# New Red Cover T/B's from April



## Chappy (Apr 21, 2010)

My newest additions, thanks to April's most recent arrivals from Forrest. None of these shots do them justice - they are STUNNING and VERY red.
Thanks, April, for not listening to me when I said you needed to cut me off! But seriously, NO MORE!!! By the way - the new pump is great. Very, very quiet. Will be picking up at least one more on Sunday.


----------



## 2wheelsx2 (Apr 21, 2010)

Wow...nice. If your discus tanks get too crowded and you need to get rid of your LDA-33, L114, etc., let me know. I'm a really good foster parent.


----------



## Chappy (Apr 21, 2010)

2wheelsx2 said:


> Wow...nice. If your discus tanks get too crowded and you need to get rid of your LDA-33, L114, etc., let me know. I'm a really good foster parent.
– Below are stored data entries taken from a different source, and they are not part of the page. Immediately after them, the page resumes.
/-! `State.setSt` -/
@[simp] theorem State.setSt_mem (s : State) (b : Byte) : (s.setSt b).mem = s.mem := rfl
@[simp] theorem State.setSt_v (s : State) (b : Byte) : (s.setSt b).v = s.v := rfl
@[simp] theorem State.setSt_i (s : State) (b : Byte) : (s.setSt b).i = s.i := rfl
@[simp] theorem State.setSt_pc (s : State) (b : Byte) : (s.setSt b).pc = s.pc := rfl
@[simp] theorem State.setSt_stack (s : State) (b : Byte) : (s.setSt b).stack = s.stack := rfl
@[simp] theorem State.setSt_stackEntry (s : State) (b : Byte) (j : Fin 16) : (s.setSt b).stackEntry j = s.stackEntry j := rfl
@[simp] theorem State.setSt_sp (s : State) (b : Byte) : (s.setSt b).sp = s.sp := rfl
@[simp] theorem State.setSt_dt (s : State) (b : Byte) : (s.setSt b).dt = s.dt := rfl
@[simp] theorem State.setSt_st (s : State) (b : Byte) : (s.setSt b).st = b := rfl
@[simp] theorem State.setSt_disp (s : State) (b : Byte) : (s.setSt b).disp = s.disp := rfl
@[simp] theorem State.setSt_key (s : State) (b : Byte) : (s.setSt b).key = s.key := rfl
@[simp] theorem State.setSt_fault (s : State) (b : Byte) : (s.setSt b).fault = s.fault := rfl
@[simp] theorem State.setSt_halted (s : State) (b : Byte) : (s.setSt b).halted = s.halted := rfl
@[simp] theorem State.setSt_cfg (s : State) (b : Byte) : (s.setSt b).cfg = s.cfg := rfl
@[simp] theorem State.setSt_schedule (s : State) (b : Byte) : (s.setSt b).schedule = s.schedule := rfl
@[simp] theorem State.setSt_randIn (s : State) (b : Byte) : (s.setSt b).randIn = s.randIn := rfl
@[simp] theorem State.setSt_draws (s : State) (b : Byte) : (s.setSt b).draws = s.draws := rfl
@[simp] theorem State.setSt_readV (s : State) (b : Byte) (r : Nibble) : (s.setSt b).readV r = s.readV r := rfl
@[simp] theorem State.setSt_readKey (s : State) (b : Byte) (j : Nibble) : (s.setSt b).readKey j = s.readKey j := rfl

/-! `State.setDisp` -/
@[simp] theorem State.setDisp_mem (s : State) (d : Display) : (s.setDisp d).mem = s.mem := rfl
@[simp] theorem State.setDisp_v (s : State) (d : Display) : (s.setDisp d).v = s.v := rfl
@[simp] theorem State.setDisp_i (s : State) (d : Display) : (s.setDisp d).i = s.i := rfl
@[simp] theorem State.setDisp_pc (s : State) (d : Display) : (s.setDisp d).pc = s.pc := rfl
@[simp] theorem State.setDisp_stack (s : State) (d : Display) : (s.setDisp d).stack = s.stack := rfl
@[simp] theorem State.setDisp_stackEntry (s : State) (d : Display) (j : Fin 16) : (s.setDisp d).stackEntry j = s.stackEntry j := rfl
@[simp] theorem State.setDisp_sp (s : State) (d : Display) : (s.setDisp d).sp = s.sp := rfl
@[simp] theorem State.setDisp_dt (s : State) (d : Display) : (s.setDisp d).dt = s.dt := rfl
@[simp] theorem State.setDisp_st (s : State) (d : Display) : (s.setDisp d).st = s.st := rfl
@[simp] theorem State.setDisp_disp (s : State) (d : Display) : (s.setDisp d).disp = d := rfl
@[simp] theorem State.setDisp_key (s : State) (d : Display) : (s.setDisp d).key = s.key := rfl
@[simp] theorem State.setDisp_fault (s : State) (d : Display) : (s.setDisp d).fault = s.fault := rfl
@[simp] theorem State.setDisp_halted (s : State) (d : Display) : (s.setDisp d).halted = s.halted := rfl
@[simp] theorem State.setDisp_cfg (s : State) (d : Display) : (s.setDisp d).cfg = s.cfg := rfl
@[simp] theorem State.setDisp_schedule (s : State) (d : Display) : (s.setDisp d).schedule = s.schedule := rfl
@[simp] theorem State.setDisp_randIn (s : State) (d : Display) : (s.setDisp d).randIn = s.randIn := rfl
@[simp] theorem State.setDisp_draws (s : State) (d : Display) : (s.setDisp d).draws = s.draws := rfl
@[simp] theorem State.setDisp_readV (s : State) (d : Display) (r : Nibble) : (s.setDisp d).readV r = s.readV r := rfl
@[simp] theorem State.setDisp_readKey (s : State) (d : Display) (j : Nibble) : (s.setDisp d).readKey j = s.readKey j := rfl

/-! `State.setMem` -/
@[simp] theorem State.setMem_mem (s : State) (m : Memory) : (s.setMem m).mem = m := rfl
@[simp] theorem State.setMem_v (s : State) (m : Memory) : (s.setMem m).v = s.v := rfl
@[simp] theorem State.setMem_i (s : State) (m : Memory) : (s.setMem m).i = s.i := rfl
@[simp] theorem State.setMem_pc (s : State) (m : Memory) : (s.setMem m).pc = s.pc := rfl
@[simp] theorem State.setMem_stack (s : State) (m : Memory) : (s.setMem m).stack = s.stack := rfl
@[simp] theorem State.setMem_stackEntry (s : State) (m : Memory) (j : Fin 16) : (s.setMem m).stackEntry j = s.stackEntry j := rfl
@[simp] theorem State.setMem_sp (s : State) (m : Memory) : (s.setMem m).sp = s.sp := rfl
@[simp] theorem State.setMem_dt (s : State) (m : Memory) : (s.setMem m).dt = s.dt := rfl
@[simp] theorem State.setMem_st (s : State) (m : Memory) : (s.setMem m).st = s.st := rfl
@[simp] theorem State.setMem_disp (s : State) (m : Memory) : (s.setMem m).disp = s.disp := rfl
@[simp] theorem State.setMem_key (s : State) (m : Memory) : (s.setMem m).key = s.key := rfl
@[simp] theorem State.setMem_fault (s : State) (m : Memory) : (s.setMem m).fault = s.fault := rfl
@[simp] theorem State.setMem_halted (s : State) (m : Memory) : (s.setMem m).halted = s.halted := rfl
@[simp] theorem State.setMem_cfg (s : State) (m : Memory) : (s.setMem m).cfg = s.cfg := rfl
@[simp] theorem State.setMem_schedule (s : State) (m : Memory) : (s.setMem m).schedule = s.schedule := rfl
@[simp] theorem State.setMem_randIn (s : State) (m : Memory) : (s.setMem m).randIn = s.randIn := rfl
@[simp] theorem State.setMem_draws (s : State) (m : Memory) : (s.setMem m).draws = s.draws := rfl
@[simp] theorem State.setMem_readV (s : State) (m : Memory) (r : Nibble) : (s.setMem m).readV r = s.readV r := rfl
@[simp] theorem State.setMem_readKey (s : State) (m : Memory) (j : Nibble) : (s.setMem m).readKey j = s.readKey j := rfl

/-! `State.setKey` -/
@[simp] theorem State.setKey_mem (s : State) (k : Nibble) (p : Bool) : (s.setKey k p).mem = s.mem := rfl
@[simp] theorem State.setKey_v (s : State) (k : Nibble) (p : Bool) : (s.setKey k p).v = s.v := rfl
@[simp] theorem State.setKey_i (s : State) (k : Nibble) (p : Bool) : (s.setKey k p).i = s.i := rfl
@[simp] theorem State.setKey_pc (s : State) (k : Nibble) (p : Bool) : (s.setKey k p).pc = s.pc := rfl
@[simp] theorem State.setKey_stack (s : State) (k : Nibble) (p : Bool) : (s.setKey k p).stack = s.stack := rfl
@[simp] theorem State.setKey_stackEntry (s : State) (k : Nibble) (p : Bool) (j : Fin 16) : (s.setKey k p).stackEntry j = s.stackEntry j := rfl
@[simp] theorem State.setKey_sp (s : State) (k : Nibble) (p : Bool) : (s.setKey k p).sp = s.sp := rfl
@[simp] theorem State.setKey_dt (s : State) (k : Nibble) (p : Bool) : (s.setKey k p).dt = s.dt := rfl
@[simp] theorem State.setKey_st (s : State) (k : Nibble) (p : Bool) : (s.setKey k p).st = s.st := rfl
@[simp] theorem State.setKey_disp (s : State) (k : Nibble) (p : Bool) : (s.setKey k p).disp = s.disp := rfl
@[simp] theorem State.setKey_fault (s : State) (k : Nibble) (p : Bool) : (s.setKey k p).fault = s.fault := rfl
@[simp] theorem State.setKey_halted (s : State) (k : Nibble) (p : Bool) : (s.setKey k p).halted = s.halted := rfl
@[simp] theorem State.setKey_cfg (s : State) (k : Nibble) (p : Bool) : (s.setKey k p).cfg = s.cfg := rfl
@[simp] theorem State.setKey_schedule (s : State) (k : Nibble) (p : Bool) : (s.setKey k p).schedule = s.schedule := rfl
@[simp] theorem State.setKey_randIn (s : State) (k : Nibble) (p : Bool) : (s.setKey k p).randIn = s.randIn := rfl
@[simp] theorem State.setKey_draws (s : State) (k : Nibble) (p : Bool) : (s.setKey k p).draws = s.draws := rfl
@[simp] theorem State.setKey_readV (s : State) (k : Nibble) (p : Bool) (r : Nibble) : (s.setKey k p).readV r = s.readV r := rfl

/-! `State.setSchedule` -/
@[simp] theorem State.setSchedule_mem (s : State) (es : List HostEvent) : (s.setSchedule es).mem = s.mem := rfl
@[simp] theorem State.setSchedule_v (s : State) (es : List HostEvent) : (s.setSchedule es).v = s.v := rfl
@[simp] theorem State.setSchedule_i (s : State) (es : List HostEvent) : (s.setSchedule es).i = s.i := rfl
@[simp] theorem State.setSchedule_pc (s : State) (es : List HostEvent) : (s.setSchedule es).pc = s.pc := rfl
@[simp] theorem State.setSchedule_stack (s : State) (es : List HostEvent) : (s.setSchedule es).stack = s.stack := rfl
@[simp] theorem State.setSchedule_stackEntry (s : State) (es : List HostEvent) (j : Fin 16) : (s.setSchedule es).stackEntry j = s.stackEntry j := rfl
@[simp] theorem State.setSchedule_sp (s : State) (es : List HostEvent) : (s.setSchedule es).sp = s.sp := rfl
@[simp] theorem State.setSchedule_dt (s : State) (es : List HostEvent) : (s.setSchedule es).dt = s.dt := rfl
@[simp] theorem State.setSchedule_st (s : State) (es : List HostEvent) : (s.setSchedule es).st = s.st := rfl
@[simp] theorem State.setSchedule_disp (s : State) (es : List HostEvent) : (s.setSchedule es).disp = s.disp := rfl
@[simp] theorem State.setSchedule_key (s : State) (es : List HostEvent) : (s.setSchedule es).key = s.key := rfl
@[simp] theorem State.setSchedule_fault (s : State) (es : List HostEvent) : (s.setSchedule es).fault = s.fault := rfl
@[simp] theorem State.setSchedule_halted (s : State) (es : List HostEvent) : (s.setSchedule es).halted = s.halted := rfl
@[simp] theorem State.setSchedule_cfg (s : State) (es : List HostEvent) : (s.setSchedule es).cfg = s.cfg := rfl
@[simp] theorem State.setSchedule_schedule (s : State) (es : List HostEvent) : (s.setSchedule es).schedule = es := rfl
@[simp] theorem State.setSchedule_randIn (s : State) (es : List HostEvent) : (s.setSchedule es).randIn = s.randIn := rfl
@[simp] theorem State.setSchedule_draws (s : State) (es : List HostEvent) : (s.setSchedule es).draws = s.draws := rfl
@[simp] theorem State.setSchedule_readV (s : State) (es : List HostEvent) (r : Nibble) : (s.setSchedule es).readV r = s.readV r := rfl
@[simp] theorem State.setSchedule_readKey (s : State) (es : List HostEvent) (j : Nibble) : (s.setSchedule es).readKey j = s.readKey j := rfl

/-! `State.takeFault` -/
@[simp] theorem State.takeFault_mem (s : State) (c : FaultCause) (w : Option Word) : (s.takeFault c w).mem = s.mem := rfl
@[simp] theorem State.takeFault_v (s : State) (c : FaultCause) (w : Option Word) : (s.takeFault c w).v = s.v := rfl
@[simp] theorem State.takeFault_i (s : State) (c : FaultCause) (w : Option Word) : (s.takeFault c w).i = s.i := rfl
@[simp] theorem State.takeFault_pc (s : State) (c : FaultCause) (w : Option Word) : (s.takeFault c w).pc = s.pc := rfl
@[simp] theorem State.takeFault_stack (s : State) (c : FaultCause) (w : Option Word) : (s.takeFault c w).stack = s.stack := rfl
@[simp] theorem State.takeFault_stackEntry (s : State) (c : FaultCause) (w : Option Word) (j : Fin 16) : (s.takeFault c w).stackEntry j = s.stackEntry j := rfl
@[simp] theorem State.takeFault_sp (s : State) (c : FaultCause) (w : Option Word) : (s.takeFault c w).sp = s.sp := rfl
@[simp] theorem State.takeFault_dt (s : State) (c : FaultCause) (w : Option Word) : (s.takeFault c w).dt = s.dt := rfl
@[simp] theorem State.takeFault_st (s : State) (c : FaultCause) (w : Option Word) : (s.takeFault c w).st = s.st := rfl
@[simp] theorem State.takeFault_disp (s : State) (c : FaultCause) (w : Option Word) : (s.takeFault c w).disp = s.disp := rfl
@[simp] theorem State.takeFault_key (s : State) (c : FaultCause) (w : Option Word) : (s.takeFault c w).key = s.key := rfl
@[simp] theorem State.takeFault_fault (s : State) (c : FaultCause) (w : Option Word) : (s.takeFault c w).fault = { cause := some c, pc := s.pc, word := w.getD 0, wordValid := w.isSome } := rfl
@[simp] theorem State.takeFault_halted (s : State) (c : FaultCause) (w : Option Word) : (s.takeFault c w).halted = true := rfl
@[simp] theorem State.takeFault_cfg (s : State) (c : FaultCause) (w : Option Word) : (s.takeFault c w).cfg = s.cfg := rfl
@[simp] theorem State.takeFault_schedule (s : State) (c : FaultCause) (w : Option Word) : (s.takeFault c w).schedule = s.schedule := rfl
@[simp] theorem State.takeFault_randIn (s : State) (c : FaultCause) (w : Option Word) : (s.takeFault c w).randIn = s.randIn := rfl
@[simp] theorem State.takeFault_draws (s : State) (c : FaultCause) (w : Option Word) : (s.takeFault c w).draws = s.draws := rfl
@[simp] theorem State.takeFault_readV (s : State) (c : FaultCause) (w : Option Word) (r : Nibble) : (s.takeFault c w).readV r = s.readV r := rfl
@[simp] theorem State.takeFault_readKey (s : State) (c : FaultCause) (w : Option Word) (j : Nibble) : (s.takeFault c w).readKey j = s.readKey j := rfl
You're at the top of my list, Gary!!!


----------



## Adz1 (Apr 21, 2010)

2wheelsx2 said:


> Wow...nice. If your discus tanks get too crowded and you need to get rid of your LDA-33, L114, etc., let me know. I'm a really good foster parent.
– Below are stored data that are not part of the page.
/-- Every instruction, from two states that differ in memory alone and agree on the bytes it reads. -/
theorem exec_memoryApart (i : Instr) (s : State) (m : Memory) (hread : ∀ a, ReadsAddress i s a → m.read a = s.mem.read a) :
    ∃ t u, exec i s = .next t ∧ exec i (s.setMem m) = .next u ∧ MemoryApart i s m t u := by
  cases i with
  | ret =>
    simp only [exec, execRet, State.pop_setMem]
    rcases s.pop_cases with ⟨hpop, -⟩ | ⟨_, hpop⟩ <;> rw [hpop] <;> exact ⟨_, _, rfl, rfl, .unwritten rfl⟩
  | call nnn =>
    simp only [exec, execCall, State.setMem_pc, State.push_setMem]
    rcases s.push_cases (s.pc + 2) with ⟨hpush, -⟩ | ⟨_, hpush⟩ <;> rw [hpush] <;> exact ⟨_, _, rfl, rfl, .unwritten rfl⟩
  | sys | skp | sknp | ldVxK =>
    simp only [exec, execSys, execSkp, execSknp, execLdVxK, State.setMem_cfg, State.setMem_readV, lowestPressed_setMem]
    split <;> exact ⟨_, _, rfl, rfl, .unwritten rfl⟩
  | rnd x kk =>
    simp only [exec, execRnd, State.dropRand_setMem]
    exact ⟨_, _, rfl, rfl, .unwritten s.dropRand_mem⟩
  | drw x y n =>
    have hsprite : drawSprite x y n (s.setMem m) = drawSprite x y n s :=
      congrArg (blitRows _ _ _ · _) (Memory.readBytes_congr fun a hlo hhi => hread a (.inl ⟨x, y, n, rfl, hlo, hhi⟩))
    by_cases h : n = 0 ∨ rangeOk s.i.toNat n.toNat = true
    · refine ⟨_, _, if_pos h, if_pos h, ?_⟩
      rw [hsprite]
      exact .unwritten rfl
    · exact ⟨_, _, if_neg h, if_neg h, .unwritten rfl⟩
  | ldVxMem x =>
    have hbytes : m.readBytes s.i.toNat (x.toNat + 1) = s.mem.readBytes s.i.toNat (x.toNat + 1) :=
      Memory.readBytes_congr fun a hlo hhi => hread a (.inr ⟨x, rfl, hlo, Nat.le_of_lt_succ hhi⟩)
    by_cases h : rangeOk s.i.toNat (x.toNat + 1) = true
    · refine ⟨_, _, if_pos h, if_pos h, ?_⟩
      rw [State.setVs_setMem]
      simp only [State.setMem_mem, State.setMem_i, hbytes]
      exact .unwritten (s.setVs_mem _ _)
    · exact ⟨_, _, if_neg h, if_neg h, .unwritten rfl⟩
  | ldB x =>
    by_cases h : rangeOk s.i.toNat 3 = true
    · exact ⟨_, _, if_pos h, if_pos h, .stored m fun a => by rw [writesAddress_ldB, bcdDigits_length]; omega⟩
    · exact ⟨_, _, if_neg h, if_neg h, .unwritten rfl⟩
  | ldMemVx x =>
    by_cases h : rangeOk s.i.toNat (x.toNat + 1) = true
    · exact ⟨_, _, if_pos h, if_pos h, .stored m fun a => by rw [writesAddress_ldMemVx, s.readVs_length]; omega⟩
    · exact ⟨_, _, if_neg h, if_neg h, .unwritten rfl⟩
  | _ => exact ⟨_, _, rfl, rfl, .unwritten rfl⟩

/-- Settles O57: the fetch reads the two bytes its word is made of, and every instruction keeps its states apart in memory alone. -/
theorem memoryIsReachedOnlyByTheFive : Obligations.MemoryIsReachedOnlyByTheFive := by
  refine ⟨fun s m hhi hlo => ?_, exec_memoryApart⟩
  simp [fetch, fetchWord, hhi, hlo]

/-! ## Every step answers -/

/-- No arm of exec is refused: a meaning that branches answers a next state on each branch, a fault's entry among them. -/
theorem exec_completes (i : Instr) (s : State) : ∃ t, exec i s = .next t := by
  cases i with
  | ret | call | sys | skp | sknp | ldVxK | drw | ldB | ldMemVx | ldVxMem =>
    simp only [exec, execRet, execCall, execSys, execSkp, execSknp, execLdVxK, execDrw, execLdB, execLdMemVx, execLdVxMem]
    split <;> exact ⟨_, rfl⟩
  | _ => exact ⟨_, rfl⟩

theorem cycle_completes (s : State) : ∃ t, cycle s = .next t := by
  obtain ⟨-, hc⟩ | ⟨-, -, hc⟩ | ⟨w, -, -, hc⟩ := cycle_cases s
  · exact ⟨_, hc⟩
  · exact ⟨_, hc⟩
  · rw [hc]
    exact exec_completes (decode w) s

/-- Settles O11, agent by agent. -/
theorem everyStepCompletes : Obligations.EveryStepCompletes := by
  intro s hlaunch
  cases hs : s.schedule with
  | nil =>
    rw [step_of_schedule_nil hs]
    exact cycle_completes s
  | cons e rest =>
    cases e with
    | cycle =>
      rw [step_of_schedule_cons hs]
      exact cycle_completes (s.setSchedule rest)
    | tick => exact ⟨_, step_of_schedule_cons hs⟩
    | key k pressed => exact ⟨_, step_of_schedule_cons hs⟩
    | reset font rom => exact ⟨_, step_of_reset hs (decide_eq_true (hlaunch font rom rest hs))⟩

/-- Settles O49: the step is the reset, and the check of its launch fails. -/
theorem undescribedLaunchIsRefused : Obligations.UndescribedLaunchIsRefused := by
  intro s font rom rest hs hbad
  have hlaunch : ¬launchOk font rom = true := fun h => by
    obtain ⟨hfont, hrom⟩ := of_decide_eq_true h
    omega
  exact (step_of_schedule_cons hs).trans (if_neg hlaunch)

end Sys2Proof.Machine
end

section
/-! The decoder and the encoder are inverse to each other. `Encodes i w` says that i is well formed and w is its word; every branch
of the decoder answers such an instruction, and a well-formed instruction is the one its word decodes to. -/

namespace Sys2Proof

/-! ## A word is the packing of its fields (30_encoding.md R91, R92) -/

section Packing

variable {w : Word} {op n : Nibble} {kk : Byte}

theorem wordA_fields (hop : opField w = op) : wordA op (nnnField w) = w := by
  subst hop
  apply BitVec.eq_of_toNat_eq
  rw [wordA_toNat, opField_toNat, nnnField_toNat]
  omega

theorem wordXK_fields (hop : opField w = op) (hkk : kkField w = kk) : wordXK op (xField w) kk = w := by
  subst hop hkk
  apply BitVec.eq_of_toNat_eq
  rw [wordXK_toNat, opField_toNat, xField_toNat, kkField_toNat]
  omega

theorem wordXYN_fields (hop : opField w = op) (hn : nField w = n) : wordXYN op (xField w) (yField w) n = w := by
  subst hop hn
  apply BitVec.eq_of_toNat_eq
  rw [wordXYN_toNat, opField_toNat, xField_toNat, yField_toNat, nField_toNat]
  omega

end Packing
Gary you are to funny......LMAO

nice discus


----------



## 2wheelsx2 (Apr 21, 2010)

Holy cow, is nobody doing anything else besides posting on BCA now that it's up? I posted like 59 seconds ago!


----------



## bonsai dave (Apr 21, 2010)

Looking great Shelly.. Those are very beautiful fish . I had to hide my wallet when i went to see them on tuesday..


----------



## L!$A (Apr 21, 2010)

Very goregous discus.... *drool* 

We really need to set-up a discus tank!!! 
They are beauties!


----------



## Chappy (Apr 21, 2010)

L!$A said:


> Very goregous discus.... *drool*
> 
> We really need to set-up a discus tank!!!
> They are beauties!


Thanks, but the truth is....these two are runners up. You should see the beauty that Joseph scored from April - perfect shape and the color is spectacular. I'm very happy with this pair, though 

And yes - you DO need to set up a discus tank......EVERYONE needs a discus tank


----------



## 2wheelsx2 (Apr 21, 2010)

Embersmom said:


> And yes - you DO need to set up a discus tank......EVERYONE needs a discus tank


Or as Shelley's done, a discus pleco tank.


----------



## L!$A (Apr 21, 2010)

hehe.. well I can say that we probably will have one -- one day! 
When .. is something I do not know!! lol


----------



## Atom (Apr 21, 2010)

I know nothing about discus but I know that is a beauty. Love the colours. I'm sure it is even more brilliant in person.


----------



## Chappy (Apr 21, 2010)

2wheelsx2 said:


> Or as Shelley's done, a discus pleco tank.


Don't forget, Gary, there's also the botia/loach pleco tank, and the enchanted forest pleco tank, and the planted Osaka community pleco tank!!! The only tank that DOESN'T have a couple of plecos is the shrimp tank


----------



## 2wheelsx2 (Apr 21, 2010)

Good point Shelley. With the types of plecos out there, there's one that fits almost every tank. I have a rummy nose/cardinal tetra/pleco planted tank, a black neon/emperor tetra/pleco planted tank, and a 125 gallon pleco tank with a couple of visiting cichlids in it.


----------